Buckskins should not be confused with dun-colored horses, which have the dun dilution gene, not the cream gene. Duns always have primitive markings (shoulder blade stripes, dorsal stripe, zebra stripes on legs, webbing). However, it is possible for a horse to carry both dilution genes; these are called "buckskin duns" or sometimes "dunskins." Also, bay horses without any dun gene may have a faint dorsal stripe, which sometimes is darkened in a buckskin without a dun gene being present. Additional primitive striping beyond just a dorsal stripe is a sure sign of the dun gene.

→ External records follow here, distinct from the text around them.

-- ==== Sys2Proof/Machine/EngineRun.lean ====
section
/-!
DEFINITION. The work of the engines, one unit at a time (Table 11-5): the matrix contract (R54, R55), the recurrent step (R262 to R264), copies, gathers,
streams and collectives (R57, R266 to R273).
-/
namespace Sys2Proof.Machine
open Sys2Proof

/-- What a unit of work comes to: done, failed, stalled at an address by `PAGE_NOT_PRESENT` (R387), or not possible yet; the errand with what it has done. -/
inductive Did where
  | ok (s : State) (e : Errand)
  | fail (s : State) (e : Errand) (cause : BitVec 6) (sub : Nat) (addr : Word)
  | stall (s : State) (e : Errand) (addr : Word)
  | wait (s : State) (e : Errand)
deriving DecidableEq, Repr

/-- A failed access of the unit. -/
def ofBad (s : State) (e : Errand) (b : Bad) : Did :=
  match b.1 with
  | .trap c sub => if c = cPAGE_NOT_PRESENT then .stall s e b.2 else .fail s e c sub b.2
  | .hold => .wait s e

/-- What the engine has fetched is used up. -/
def dropGot (s : State) (ag : Agent) : State :=
  match ag.errand with
  | some x => s.modErrand x.1 x.2 fun e => { e with got := [] }
  | none => s

/-- A `.direct` `cp` or `gath` with a sync word arrives there at each unit (R266). -/
def unitArrives (e : Errand) : Bool := (e.op = 0x93 || e.op = 0x95) && e.direct && e.hasSyn

/-- Write pending bytes and go on: nothing is written before every byte, and the sync word of the unit's arrival, can be reached. -/
def deliver (s : State) (ag : Agent) (e : Errand) (pend : List (Nat × Byte)) (go : State → Errand → Did) : Did :=
  match mayFlush s ag e pend with
  | (s, .error b) => ofBad s e b
  | (s, .ok ()) =>
    match (if unitArrives e then arrivalAt s ag e.syn else (s, .ok 0)) with
    | (s, .error b) => ofBad s e b
    | (s, .ok _) => match flush s ag e pend with
      | (s, .error b) => ofBad s e b
      | (s, .ok e) => go (dropGot s ag) e

/-- Bytes of a dense result of `n` elements, for the arrival at publish (R258). -/
def resultBytes (e : Errand) (dst : Word) (n : Nat) : Nat :=
  let r := if isBank dst then e.regs.getD 1 0 else e.regs.getD 3 0
  sideBytes (regFmt r) (if isBank dst then 0 else regBlen r) n

/-! ### The matrix contract -/

/-- `align` (R53). -/
def alignTo (w : Nat) (emax : Int) (x : Num) : Int :=
  match x with
  | .fin neg m e => if m = 0 then 0 else
    let r := min (roundShift 0 neg m (emax + 1 - w - e)).1 (2 ^ w - 1)
    if neg then -(r : Int) else r
  | _ => 0

/-- Greatest `expo` of the nonzero values. -/
def emaxOf (l : List Num) : Option Int :=
  l.foldl (fun acc x => if x.isZero || x.isNan || x.isInf then acc else some (match acc with | some a => max a x.expo | none => x.expo)) none

/-- One alignment group's sum, as w42 (R54, R55). -/
def groupSum (wa wb : Nat) (a b : List Num) : Num :=
  if (a ++ b).any Num.isNan then .nan false
  else if (a ++ b).any Num.isInf then
    w42c ((a.zip b).foldl (fun acc p => if p.1.isInf || p.2.isInf then (numAdd 0 acc (numMul p.1 p.2).1).1 else acc) (.fin false 0 0))
  else match emaxOf a, emaxOf b with
    | some ea, some eb =>
      let t := (a.zip b).foldl (fun acc p => acc + alignTo wa ea p.1 * alignTo wb eb p.2) 0
      w42c (.fin (t < 0) t.natAbs (ea - wa + 1 + (eb - wb + 1)))
    | _, _ => .fin false 0 0

/-- A sum in w42; a zero result is +0. -/
def accPlus (x y : Num) : Num :=
  match w42c (numAdd 0 x y).1 with
  | .fin _ 0 _ => .fin false 0 0
  | v => v

/-- Rows of A for one group of k, then the accumulators after it. -/
def matGroup (s : State) (ag : Agent) (ra : Side) (set : ResSet) (wa m g : Nat) (accs : List (BitVec 42)) : State × Except Bad (List (BitVec 42)) :=
  let ks := (List.range (min 32 (set.k - 32 * g))).map (32 * g + ·)
  match readElems s ag ra ((List.range m).flatMap fun i => ks.map fun k => ra.ix m set.k i k) with
  | (s, .error b) => (s, .error b)
  | (s, .ok xs) =>
    let col := fun (j : Nat) => ks.map fun k => w42n (set.cells.getD (k * set.n + j) 0)
    (s, .ok ((List.range (m * set.n)).map fun x =>
      let i := x / set.n
      let a := (xs.drop (i * ks.length)).take ks.length
      w42p (accPlus (w42n (accs.getD x 0)) (groupSum wa set.wb a (col (x % set.n))))))

/-- The side of a result of `rows` × `cols` elements, its row count for the storage order, and the row that row `i` of the work writes (R256, R259). -/
def resultSide (e : Errand) (dst : Word) (rows cols : Nat) : Side × Nat × (Nat → Nat) :=
  if isBank dst then (bankSide dst (e.regs.getD 1 0), rows, id)
  else
    let r := if e.mine then e.dim0 else rows
    (flatSide dst (e.regs.getD 3 0) (r * cols), r, fun i => if e.mine then e.slice.at i else i)

/-- Result elements put, with zero padding after a dense destination. -/
def putResult (s : State) (ag : Agent) (e : Errand) (dst : Word) (rows cols : Nat) (vals : List (Nat × Nat × Num)) : State × Except Bad (List (Nat × Byte)) :=
  let d := resultSide e dst rows cols
  match putElems s ag e [] d.1 (vals.map fun v => (d.1.ix d.2.1 cols (d.2.2 v.1) v.2.1, v.2.2)) with
  | (s, .error b) => (s, .error b)
  | (s, .ok p) =>
    -- outside the banks the final partial byte belongs to the slice that holds the tensor's last row
    let z := e.slice
    let ends := z.cnt ≠ 0 && z.at (z.cnt - 1) + 1 = e.dim0
    if e.mine && !isBank dst then (if ends then putPad s ag e p d.1 (e.dim0 * cols) else (s, .ok p))
    else putPad s ag e p d.1 (d.1.i0 + rows * cols)

def setOf (s : State) (tile g : Nat) : Option ResSet :=
  match getV (s.tile tile).macros none g with | some r => if r.valid then some r else none | none => none

/-- `mm`: one alignment group; after the last, C is added and the result converted (R54, R261). -/
def unitMm (s : State) (ag : Agent) (e : Errand) : Did :=
  match setOf s ag.tile (fieldOf e.imm 18 2) with
  | none => .fail s e cDEP_FAILED 0 0
  | some set =>
    let m := if e.mine then e.slice.cnt else fieldOf e.imm 20 16 + 1
    let ra := bankSide e.a (e.regs.getD 0 0)
    let wa := (effClass e.fmt ra.k).1
    let last := set.k ≤ 32 * (e.unit + 1)
    match matGroup s ag ra set wa m e.unit e.accs with
    | (s, .error b) => ofBad s e b
    | (s, .ok accs) =>
      let e := { e with accs := accs }
      if !last then .ok s { e with unit := e.unit + 1, progress := e.unit + 1 } else
      let rc := bankSide e.c (e.regs.getD 2 0)
      let cs := if e.imm.getLsbD 43 then readElems s ag rc ((List.range (m * set.n)).map fun x => rc.ix m set.n (x / set.n) (x % set.n))
        else (s, .ok [])
      match cs with
      | (s, .error b) => ofBad s e b
      | (s, .ok cv) =>
        let vals := (List.range (m * set.n)).map fun x =>
          (x / set.n, x % set.n, let v := w42n (accs.getD x 0); match cv[x]? with | some c => accPlus v c | none => v)
        match putResult s ag e e.b m set.n vals with
        | (s, .error b) => ofBad s e b
        | (s, .ok p) => deliver s ag e p fun s e =>
          .ok s { e with unit := e.unit + 1, progress := e.unit + 1, total := resultBytes e e.b (m * set.n), finished := true }

/-- `mmb`: 32 rows of B (R260). -/
def unitMmb (s : State) (ag : Agent) (e : Errand) : Did :=
  let k := fieldOf e.imm 20 8 + 1
  let rb := bankSide e.a (e.regs.getD 0 0)
  let n := mmbN e.imm (effClass e.fmt rb.k).1
  let ks := (List.range (min 32 (k - 32 * e.unit))).map (32 * e.unit + ·)
  match readElems s ag rb (ks.flatMap fun i => (List.range n).map fun j => rb.ix k n i j) with
  | (s, .error b) => ofBad s e b
  | (s, .ok xs) => .ok s { e with accs := e.accs ++ xs.map w42p, unit := e.unit + 1, progress := e.unit + 1, finished := k ≤ 32 * (e.unit + 1) }

/-! ### The recurrent step (R262 to R264) -/

/-- Micro-operations that run: those before the first with OPC 0. -/
def progOf (d : List Byte) : List Nat := ((List.range 8).map fun j => descField d (8 + 2 * j) 2).takeWhile fun o => o % 16 ≠ 0

/-- `sigm` and `tanh` rounded to w42. -/
def gateFn (opc : Nat) (x : Num) : Num :=
  match specialExact opc x with
  | some r => w42c r.1
  | none => match x with | .fin neg m e => w42c (specialTrue opc neg m e) | v => v

/-- Result of a micro-operation (Table 11-7). -/
def microVal (o : Nat) (s1 s2 s3 : Num) : Num :=
  match o with
  | 1 => gateFn 0x37 s1
  | 2 => gateFn 0x36 s1
  | 3 => if s1.isNan then s1 else if s1.neg? || s1.isZero then .fin false 0 0 else s1
  | 4 => s1
  | 5 => w42c (numMul s1 s2).1
  | 6 => w42c (numAdd 0 s1 s2).1
  | _ => w42c (numAdd 0 (numMul s3 s1).1 (numMul (numAdd 0 (.fin false 1 0) s3.negate).1 s2).1).1

/-- The program on one element: eight operands and the compensation term. -/
def runProg (comp : Bool) (gs : Nat) : List Nat → List Num → Num → List Num × Num
  | [], r, c => (r, c)
  | o :: os, r, c =>
    let src := fun (lo : Nat) => let i := bitsOf o lo 3; if gs ≤ i && i < 4 then Num.fin false 0 0 else r.getD i (.fin false 0 0)
    let dst := bitsOf o 4 3
    let upd := fun (v : Num) => r.mapIdx fun i x => if i = dst then v else x
    if comp && o % 16 = 6 && dst = 4 && bitsOf o 7 3 = 4 then
      let h := src 7
      let y := w42c (numAdd 0 (src 10) c.negate).1
      let t := w42c (numAdd 0 h y).1
      let c' := w42c (numAdd 0 (w42c (numAdd 0 t h.negate).1) y.negate).1
      runProg comp gs os (upd t) c'
    else runProg comp gs os (upd (microVal (o % 16) (src 7) (src 10) (src 13))) (if dst = 4 then .fin false 0 0 else c)

/-- All groups of k at once: the pre-activations z. -/
def matAll (s : State) (ag : Agent) (ra : Side) (set : ResSet) (wa m g : Nat) (accs : List (BitVec 42)) : Nat → State × Except Bad (List (BitVec 42))
  | 0 => (s, .ok accs)
  | n + 1 => match matGroup s ag ra set wa m g accs with
    | (s, .error b) => (s, .error b)
    | (s, .ok a) => matAll s ag ra set wa m (g + 1) a n

def rstepM (e : Errand) : Nat := if e.mine then e.slice.cnt else descField e.desc 26 1 % 64 + 1

/-- `rstep`: the whole step. Without `.comp` a reset row leaves the compensation term of its entry + 2,048 as it was: R58 has the term only with `.comp`
(log 108). -/
def unitRstep (s : State) (ag : Agent) (e : Errand) : Did :=
  let d := e.desc
  let h := descField d 24 2
  let gs := descField d 26 1 / 64 + 1
  let base := descField d 28 2
  let m := rstepM e
  match setOf s ag.tile (descField d 27 1 % 4) with
  | none => .fail s e cDEP_FAILED 0 0
  | some set =>
    let ra := bankSide e.a (e.regs.getD 0 0)
    match matAll s ag ra set (effClass e.fmt ra.k).1 m 0 [] ((set.k + 31) / 32) with
    | (s, .error b) => ofBad s e b
    | (s, .ok z) =>
      let t := s.tile ag.tile
      let zero := Num.fin false 0 0
      let rows := (List.range m).map fun i =>
        let mask := (descField d 0 8 >>> (2 * i)) % 4
        let frz := t.frozen.getLsbD (base + i * h)
        let run := mask = 1 || (mask = 0 && !frz)
        let els := (List.range h).map fun x =>
          let ent := base + i * h + x
          let h0 := if mask = 1 then zero else w42n (Tbl.get t.carried 0 ent)
          let c0 := if mask = 1 || !e.comp then zero else w42n (Tbl.get t.carried 0 (ent + 2048))
          if !run then (h0, c0) else
          let zs := (List.range 4).map fun q => if q < gs then w42n (z.getD (i * set.n + q * h + x) 0) else zero
          let r := runProg e.comp gs (progOf d) (zs ++ [h0, zero, zero, zero]) c0
          (r.1.getD 4 zero, r.2)
        (i, mask, run, els)
      let outs := (rows.filter fun r => r.2.2.1 || r.2.1 = 3).flatMap fun r => r.2.2.2.mapIdx fun x v => (r.1, x, v.1)
      let staged := (rows.filter fun r => r.2.2.1).flatMap fun r => (r.2.2.2.mapIdx fun x v =>
        (base + r.1 * h + x, w42p v.1) :: (if e.comp then [(base + r.1 * h + x + 2048, w42p v.2)] else [])).flatten
      let bits := fun (mask : Nat) => rows.foldl (fun f r => if r.2.1 = mask then f ||| (1#4096 <<< (base + r.1 * h)) else f) (0#4096)
      match putResult s ag e e.b m h outs with
      | (s, .error b) => ofBad s e b
      | (s, .ok p) => deliver s ag e p fun s e =>
        .ok s { e with accs := z, staged := staged, frozen := bits 3, thawed := bits 1, unit := 1, progress := 1, finished := true }

/-! ### `cp` and `gath` -/

/-- Address of byte `t` of a side of a `cp`: rows at their tensor positions outside the banks (R259, R266). -/
def rowAddr (e : Errand) (a : Word) (row t : Nat) : Word :=
  if e.mine && !isBank a && row ≠ 0 then a + BitVec.ofNat 64 (e.slice.at (t / row) * row + t % row) else a + BitVec.ofNat 64 t

/-- Read bytes `t` to `t + n − 1` of the source. -/
def readLin (s : State) (ag : Agent) (e : Errand) (a : Word) (row t : Nat) : Nat → State × Except Bad (List Byte)
  | 0 => (s, .ok [])
  | n + 1 => match readRange s ag (rowAddr e a row t) 1 with
    | (s, .error b) => (s, .error b)
    | (s, .ok x) => match readLin s ag e a row (t + 1) n with
      | (s, .error b) => (s, .error b)
      | (s, .ok r) => (s, .ok (x ++ r))

/-- Arrivals of a unit of a `.direct` destination with a sync word. -/
def unitArrive (s : State) (ag : Agent) (e : Errand) (n : Nat) (go : State → Did) : Did :=
  if e.direct && e.hasSyn then
    match engArrives s ag e.syn n (n / 4096 + 1) with
    | (s, .error b) => ofBad s e b
    | (s, .ok ()) => go s
  else go s

/-- How a `cp` moves its bytes: unchanged, or element by element between two sides (R70, R266). -/
inductive CpMode where
  | raw
  | conv (src dst : Side) (w42 : Bool) (same : Bool)
deriving DecidableEq, Repr

def cpLen (e : Errand) : Nat := if e.mine then e.slice.cnt * e.c.toNat else e.c.toNat

def cpMode (e : Errand) : CpMode :=
  let ra := e.regs.getD 0 0
  let rb := e.regs.getD 1 0
  let len := cpLen e
  match isBank e.b, isBank e.a with
  | true, true =>
    let same := regFmt ra = regFmt rb && ra.getLsbD 12 = rb.getLsbD 12 && fieldOf ra 13 2 = fieldOf rb 13 2 && ra.getLsbD 19 = rb.getLsbD 19
    if same && regBlen ra = 0 then .raw else .conv (bankSide e.b rb) ((bankSide e.a ra).from (bankSide e.b rb)) true same
  | true, false => if e.fmt = 23 then .raw
    else .conv (bankSide e.b rb) ((plainSide e.a e.fmt (len * 8 / fmtBits (regFmt rb))).from (bankSide e.b rb)) true false
  | false, true => if e.fmt = 23 then .raw else let src := plainSide e.b e.fmt (len * 8 / fmtBits e.fmt)
    .conv src ((bankSide e.a ra).from src) false false
  | false, false => .raw

/-- Index of element `j` of the transfer on a side whose rows hold `nr` elements. -/
def cpIx (e : Errand) (a : Word) (d : Side) (nr j : Nat) : Nat :=
  d.i0 + if e.mine && !isBank a && nr ≠ 0 then e.slice.at (j / nr) * nr + j % nr else j

/-- Put whole blocks of a same-layout copy unchanged, code by code with the scale byte (R70). A scale byte that would lie beyond the bank is dropped, as where
a block is written (log 102). -/
def putSame (s : State) (ag : Agent) (e : Errand) (src dst : Side) (pend : List (Nat × Byte)) : List (Nat × Nat) → State × Except Bad (List (Nat × Byte))
  | [] => (s, .ok pend)
  | (i, j) :: r =>
    match readCode s ag src i with
    | (s, .error b) => (s, .error b)
    | (s, .ok (c, sc)) =>
      match putCode s ag e pend dst j c with
      | (s, .error b) => (s, .error b)
      | (s, .ok p) =>
        let b := dst.soff + j / dst.blen
        match (if dst.lim ≠ 0 && dst.lim ≤ b then (s, .ok p) else putBits s ag e p (dst.base + BitVec.ofNat 64 b) 0 8 (sc.getD 0) 2) with
        | (s, .error b) => (s, .error b)
        | (s, .ok p) => putSame s ag e src dst p r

A buckskin horse can occur in any number of different breeds, though at least one parent must be from a breed that carries the dilution gene, and not all breeds do. Since 1963, the American Buckskin Registry Association has been keeping track of horses with this coat color, and although Buckskin is sometimes classified as a color breed, due to its genetic makeup that depends on having one, not two copies of the dilution allele, it cannot ever be a consistently true-breeding trait.